All my friends are having babies, or talking about babies, or thinking about adding more babies to their current collection of babies and/or children. I'm not sure how I feel about this. We had one baby. It's now a toddler well on its way to becoming an adult and/or howler monkey. Sometimes you don't know until later how they turn out.
So, my friends say (paraphrasing here), you are still at a viable age to produce normal offspring. Why don't you jump on the baby-making bandwagon (not literal-that would be gross) with us?
I look at what that entails: nausea; heartburn; sleepless nights; demonic snoring; sciatica; trying to perfect the "latch" with a recalcitrant infant while going on 0 sleep for two weeks; trying to lose the weight, again; trying to be patient and kind and educate the child when all I want to do is take a shower or have breakfast. I won't even talk about giving birth, because for those of you who got drugs, you have no idea. For those of you who didn't, you know why I'm not talking about it.

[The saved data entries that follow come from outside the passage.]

/-- The SCPY descriptor. (DEDUCED, assumption 38) -/
def parseCopy (w : List Word) (bnd : Bool) : Option Desc :=
  let at_ (k : Nat) : Word := w.getD k 0
  let ctl := at_ 2
  let ety := bits ctl 0 4
  let nd := bits ctl 4 3
  let sk := bits ctl 8 2
  let dk := bits ctl 10 2
  let peer := bits ctl 12 9
  let dims := (List.range nd).map fun d => ((at_ (4 + 3 * d)).toNat, (at_ (5 + 3 * d)).toInt, (at_ (6 + 3 * d)).toInt)
  let ext (d : Nat) : Nat := if d < nd then (at_ (4 + 3 * d)).toNat else 1
  let side (k : Nat) (p : Word) : Side := if k = 0 then .memory p else if k = 1 then .endpoint (peer % 256) else .slice (peer % 128) (peer / 128)
  let big := (sk ≠ 0 ∨ dk ≠ 0) ∧ (65536 < ext 1 ∨ 65536 < ext 0 * (if ety = 10 then 3 else 1))
  if bits ctl 7 1 ≠ 0 ∨ bits ctl 21 3 ≠ 0 ∨ bits ctl 34 30 ≠ 0 ∨ 14 ≤ ety ∨ nd = 0 ∨ sk = 3 ∨ dk = 3 ∨ (sk ≠ 0 ∧ dk ≠ 0) ∨
      ((List.range nd).any fun d => extentBad (at_ (4 + 3 * d))) ∨ (sk ≠ 0 ∧ (at_ 0 ≠ 0 ∨ dims.any fun d => d.2.1 ≠ 0)) ∨
      (dk ≠ 0 ∧ (at_ 1 ≠ 0 ∨ dims.any fun d => d.2.2 ≠ 0)) ∨ (dk ≠ 1 ∧ at_ 3 ≠ 0) ∨
      ((sk = 1 ∨ dk = 1) ∧ (!bnd ∨ 256 ≤ peer)) ∨ big then none
  else some (.copy (side sk (at_ 0)) (side dk (at_ 1)) ety (bits ctl 32 2) (BitVec.ofNat 8 (bits ctl 24 8)).toInt dims (at_ 3))

/-- The indexed descriptor of SGTH, SSCT, SLKP and SUPD. -/
def parseIndex (op : Nat) (w : List Word) (bnd : Bool) : Option Desc :=
  let at_ (k : Nat) : Word := w.getD k 0
  let ctl := at_ 3
  let ety := bits ctl 0 4
  let table := op = 0x13 ∨ op = 0x14
  let feeds := at_ 2 = 0 ∧ (op = 0x11 ∨ op = 0x13)
  let mep := bits ctl 32 8
  if bits ctl 12 4 ≠ 0 ∨ bits ctl 56 8 ≠ 0 ∨ at_ 7 ≠ 0 ∨ 14 ≤ ety ∨ (op ≠ 0x14 ∧ bits ctl 6 2 ≠ 0) ∨ bits ctl 6 2 = 3 ∨
      (op ≠ 0x13 ∧ mep ≠ 0) ∨ (table ∧ (ety ≠ 0 ∨ bits ctl 40 16 ≠ 0 ∨ at_ 0 ≠ 0 ∨ at_ 5 ≠ 0)) ∨
      (¬ table ∧ (bits ctl 8 4 ≠ 0 ∨ (bits ctl 40 16 + 1) % unitBytes ety ≠ 0)) ∨
      (if at_ 1 = 0 then at_ 4 ≠ 0 else extentBad (at_ 4)) ∨ (at_ 2 = 0 ∧ at_ 1 ≠ 0) ∨ (¬ feeds ∧ at_ 6 ≠ 0) ∨
      (!bnd ∧ (at_ 1 = 0 ∨ at_ 2 = 0 ∨ (op = 0x13 ∧ mep ≠ 255))) then none
  else some (.index op (at_ 0) (at_ 1) (at_ 2) ety (bits ctl 4 2) (bits ctl 6 2) (bits ctl 8 4) (bits ctl 16 8) (bits ctl 24 8)
    (if op = 0x13 then mep else 255) (bits ctl 40 16 + 1) (at_ 4).toNat (at_ 5).toInt (at_ 6))

/-- The current version of a table. -/
def Ctx.tableNow (x : Ctx) (tbl : Nat) : Option TableVer := x.tables.find? fun v => v.current && v.tbl == tbl

/-- Whether SUPD acts on an element type with an operation (R373). -/
def updGood (ety opr : Nat) : Bool := [2, 3, 6, 7].contains ety || (ety == 11 && opr == 0)

/-- The cold place of a row. -/
def TableVer.cold (v : TableVer) (x : Int) : Word := stepPtr v.base (x * v.stride)

/-- What a redirect entry says of a row: its cold place, absent, or a hot copy (R374). -/
def TableVer.entry (v : TableVer) (x : Int) (e : Word) : RowAt :=
  if e = 0 then .found (v.cold x)
  else if bit e 0 || bits e 0 4 != 0 || bits e 52 6 != 0 || decide (bits e 0 52 < 0x10000) then .miss 2
  else .found e

/-- The pointer to the redirect entry of a row. -/
def TableVer.entryPtr (v : TableVer) (x : Int) : Word := stepPtr v.hot (x * 8)

/-- Whether a migration of a row of a table version runs. -/
def State.migrating (s : State) (c : Fin 16) (tbl row ver : Nat) : Bool :=
  s.streams.any fun (_, v) => v.xfers.any fun t => t.ctx = c && (match t.desc with
    | .migrate k r _ _ _ _ _ => k == tbl && r == row && t.version == ver
    | _ => false)

def State.migrations (s : State) (c : Fin 16) : Nat :=
  (s.streams.map fun (_, v) => (v.xfers.filter fun t => t.ctx = c && (match t.desc with | .migrate _ _ _ _ _ _ _ => true | _ => false)).length).sum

Then I look at my son and his quests to eat Vaseline and climb everything and bite the backs of my knees, and I think to myself that he is just perfect. I'm not greedy. I know the next child would be different. Maybe it would sleep through the night starting at four months. Maybe it would want to sleep with us until it was four. Maybe it would prefer Comet to Vaseline. I think I'll just stick to the one.